I could give that go, I guess it's based on walking, like Pokewalker. The timing might be problematic for me, because I only go out for a walk for the dog. If it's during the winter, I'm not going to be walking out a lot. Hopefully there would be incentives, like exclusive pokemon and such. Nice idea, but I'm more interested in what the next main series pokemon game will be.


----------



## dimmidice (Sep 10, 2015)

Joe88 said:


> Google cardboard is the only chance of any actually ar because its so cheap and pretty accessible, and even than I doubt they are going to bother actually programming ar in as the game was only created to make money off micro-transactions


i dont think you know what AR is.

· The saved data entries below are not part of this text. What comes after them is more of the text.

-- ==== Sys2Proof/Machine/Core.lean ====
section
/-! DEFINITION. The machine as the host sees it. -/

def Sys2Proof.core : Host.Core :=
  { State := Sys2Proof.Machine.State
    Fault := Sys2Proof.Machine.Fault
    Refusal := Sys2Proof.Machine.Refusal
    step := Sys2Proof.Machine.step
    reset := Sys2Proof.Machine.State.reset }
end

AR isn't necessarily a oculus rift kind of thing. even the 3DS has AR capabilities in the form of the ? card that came with it. the fishing, golf, etc games on 3ds are AR. 

that said AR is a gimmick and people are getting way their hopes up way too high.


----------



## ferofax (Sep 10, 2015)

*If any of you guys have played Ingress, you'll know what to expect from this game.*



Veho said:


> I wonder if the Pokemon locations are generated at random for each player, or if they are universal. What happens if two people encounter the same Pokemon at the same time?


Ingress locations are global, if the original game is any indicator to how points of interest will work, but I think every player will have their own instances of pokemon, except for event of course, as shown by the trailer. That Mewtwo fight though... it's almost like a raid boss, where everyone is free to have a go at it and chip it down to zero.



Axido said:


> This game could be so damn great if not done for smartphones... Why can't this wait a few years and be released for the HoloLens? That would be much more like the trailer. And with those HoloLens glasses people would look a little like Team Flare grunts.
> 
> I might try this game, but I'm sure I will be disappointed by the actual experience offered after seeing misleading trailer. I hate it when people still try to sell decent ideas with lots of pure imagination.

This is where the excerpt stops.